AI: Putting AI Errors in context. RTZ #368
...about those "AI Gotcha' moments, by Google and others
The Bigger Picture, Sunday, May 26, 2024
To ‘Err is Human, to Forgive Divine’ we like to say. We may need to extend these words to AI as well. That’s the Bigger Picture I’d like to explore this Sunday.
These past two weeks saw big AI leaps forward by OpenAI, Google, Microsoft, Anthropic, Nvidia, and others. All impressive this early in the AI Tech Wave. Only a year and half after OpenAI’s ‘ChatGPT moment’ in November 2022. But these past few days also saw the media and observers pounce on Google for some obviously erroneneous results in their Gemini AI Search product, just being rolled out to users in the US.
It’s ironic that while media, regulators and society has been fearing and dreading what happens if and when AI reaches AGI (artificial general intelligence), and surpasses human capabilities, we also pounce on when these early LLM AI systems also make human like mistakes.
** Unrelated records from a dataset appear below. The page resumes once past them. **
/-- The physical address behind an aperture address (R10, R11). -/
def aperturePa (r : JobRegs) (home : Nat) (va : Word) : Option Nat :=
  if inLocal r va then some (home * 0x800000 + wf 22 0 va)
  else if inCluster r va then some (clusterPa home (wf 26 0 va))
  else none

/-! The walk (R20) -/

/-- Why a walk fails: a cause of R26 with the level and the last entry read, or an error response on a table read. -/
inductive WalkErr where
  | cause (c level : Nat) (entry : Word)
  | data (c pa level : Nat)
  deriving DecidableEq, Repr

/-- What a walk's reads give: an error of `none` while a dredge window holds a read of HBM (R84, R340). -/
abbrev Walked (α : Type) := Except (Option WalkErr) α × State

/-- Who a walk of core c's reads for, in a NOTARGET entry: no row of REQ names the walker (R334). -/
def whoWalk (c : Nat) : Who := { die := coreDie c, core := c }

/-- Read one table entry: tables lie in this device's SRAM or HBM (R20). `prev` is the last entry
read before it. -/
def readEntry (s : State) (core pa n level : Nat) (prev : Word) : Walked Word :=
  if inHbm pa && inWindow s then (.error none, s)
  else if inSram pa || inHbm pa then
    let (g, s) := readPa s (whoWalk core) pa n
    match g.err with
    | some (c, a) => (.error (some (.data c a level)), s)
    | none => (.ok (BitVec.ofNat 64 (leNat g.bytes)), s)
  else (.error (some (.cause 5 level prev)), s)

/-- A pointer entry whose reserved bits are zero (R19). -/
def isPointer (e : Word) : Bool := wf 2 1 e == 0 && wf 63 52 e == 0 && wf 11 3 e == 0

/-- log2 of the page a leaf of a kind names (R19). -/
def leafLog (e : Word) : Nat :=
  match wf 2 1 e with
  | 1 => 16
  | 2 => 21
  | _ => 30

/-- Steps 5 to 8 of R20 on a leaf read at `level`. -/
def finishLeaf (s : State) (core : Nat) (r : JobRegs) (va : Word) (level : Nat) (e : Word) :
    Walked TlbEnt :=
  let log := leafLog e
  if e.getLsbD 63 || wf 49 14 e % 2 ^ (log - 16) ≠ 0 then (.error (some (.cause 5 level e)), s)
  else
    let devx := wf 61 50 e
    let base := va.toNat % 2 ^ 56 / 2 ^ log * 2 ^ log
    let ent (d : BitVec 16) (last : Word) : TlbEnt := ⟨wf 15 0 r.asid, base, log, wf 49 14 e * 65536, devx, d, e, last⟩
    if devx = 0 then
      if e.getLsbD 62 then (.error (some (.cause 0xA level e)), s) else (.ok (ent 0 e), s)
    else
      match readEntry s core (wf 51 14 r.devtab * 16384 + 4 * devx) 4 level e with
      | (.error x, s) => (.error x, s)
      | (.ok d, s) =>
        if !d.getLsbD 31 then (.error (some (.cause 8 level d)), s)
        else if e.getLsbD 62 then (.error (some (.cause 0xA level d)), s)
        else (.ok (ent (d.setWidth 16) d), s)
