/-- Whether a part waits in the memory pipe and has not left for its home: a release that is not ready (R127, R252), data
that is not known yet, or bytes that the matrix engine has still to read (R294). -/
def inPipe (s : State) (c : Nat) (t : Thread) (q : Req) (p : Part) : Bool :=
  (releases q.ord && !earlierDone t q.pos) ||
  (reqWrites q.kind && (!p.sent || (match t.x.xop with
    | some x => decide (x.pos < q.pos) && xOverlaps s c t p.pa p.len
    | none => false)))

/-- Whether part x of a request that comes first in program order is served before part p: where their bytes overlap (R124,
R252), and at another core's slice in the order in which the two have left for it (R37). Accesses to the own slice that do
not overlap keep their exact latency (R36). -/
def servedFirst (s : State) (c : Nat) (t : Thread) (r : Req) (x p : Part) : Bool :=
  !x.done && decide (0 < x.len) &&
  (decide (x.pa < p.pa + p.len ∧ p.pa < x.pa + x.len) ||
   (homeOf x.pa == homeOf p.pa && homeOf p.pa != c && decide (x.at_ ≤ p.at_) && !inPipe s c t r x))

/-- Whether a part of a request has to wait at its home (R37, R124, R252, R255, R294). -/
def heldBack (s : State) (c : Nat) (t : Thread) (q : Req) (k : Nat) (p : Part) : Bool :=
  t.reqs.any (fun r => decide (r.pos < q.pos) && !performed r &&
    (acquires r.ord || q.kind == .fence || r.kind == .fence || r.parts.any (fun x => servedFirst s c t r x p))) ||
  (q.parts.take k).any (fun x => servedFirst s c t q x p) ||
  inPipe s c t q p

/-- Whether the matrix engine has an operation in progress that came before a request (R294). -/
def xBefore (t : Thread) (q : Req) : Bool := t.x.xop.any (fun x => x.mma && decide (x.pos < q.pos))

/-- The numbers of the requests that wait for operand reads of the matrix engine (R294): releases, and writes to bytes that it
has still to read; and what waits behind one of them. -/
def xWaiters (s : State) (c : Nat) (t : Thread) : List Nat :=
  t.reqs.foldl (fun held q =>
    let direct := xBefore t q && (releases q.ord || (reqWrites q.kind && q.parts.any (fun p => !p.done && xOverlaps s c t p.pa p.len)))
    let behind := t.reqs.any (fun r => held.contains r.id && decide (r.pos < q.pos) &&
      (acquires r.ord || q.kind == .fence || r.kind == .fence || releases q.ord ||
        r.parts.any (fun x => q.parts.any (fun p => servedFirst s c t r x p))))
    if !performed q && (direct || behind) then q.id :: held else held) []

/-- Whether a FENCE has to freeze the core for earlier operations that satisfy a test (R255, R294). -/
def fenceAwaits (s : State) (c : Nat) (t : Thread) (earlier : Req → Bool) : Bool :=
  let l := t.reqs.filter (fun q => earlier q && !performed q)
  !l.isEmpty && (let w := if t.x.xop.isNone then [] else xWaiters s c t
                 l.any (fun q => !w.contains q.id))

/-! Issue -/

/-- Unloaded latency of core c's access to a physical address (R36). -/
def accessLatency (c pa : Nat) : Nat := if inCtl pa then ctlLatency c pa else latency c (pa / 0x800000)

/-- Latency with what contention adds; the own slice is exact (R36). -/
def loadedLatency (s : State) (c pa : Nat) : Nat × State :=
  if inSram pa && pa / 0x800000 == c then (5, s)
  else let (n, s) := takeFree s; (accessLatency c pa + Config.delay n, s)

/-- The event that brings part k of a request to its home. -/
def partEvent (c : Nat) (q : Req) (k : Nat) : Instr :=
  if reqWrites q.kind then .memoryWritePerformed c q.id k else .requestDataArrival c q.id k

/-- A request whose parts leave from now on, four rows a cycle (R253). -/
def timeParts (now : Nat) (q : Req) : Req := { q with parts := q.parts.map (fun p => { p with at_ := now + p.row / 4 }) }

/-- Schedule every part of a request that has not been performed (R253: four rows a cycle). -/
def launchParts (s : State) (c : Nat) (q : Req) : State :=
  (q.parts.zipIdx).foldl (fun s (pk : Part × Nat) =>
    if pk.1.done || pk.1.len = 0 then s
    else let (l, s) := loadedLatency s c pk.1.pa
         schedule s (l + pk.1.row / 4) (partEvent c q pk.2)) s

/-- The rows that a counted request may write, each with the earliest cycle in which its data can be written (R92, R253, log
entry 78). -/
def countedRows (t : Thread) (c : Nat) (kind : ReqKind) (dest : Dest) (parts : List Part) : List (Nat × Nat) :=
  match kind, dest with
  | .row _, .trow k => parts.map (fun p => (k + p.row, t.x.dc + p.row / 4 + accessLatency c p.pa))
  | .tap, .trow k => [(k, t.x.dc + 7)]
  | _, _ => []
And not give them the room to make mistakes and literally learn from them, much like we were taught to do with humans in kindergarten. But instead use these episodes as ‘Gotchas’ and hand-wringing that AI technologies may not be ready for prime-time. While we know that’s the case already, and the companies deploying Ai constantly remind us of that every step of the way. Let me unpack the Bigger Picture.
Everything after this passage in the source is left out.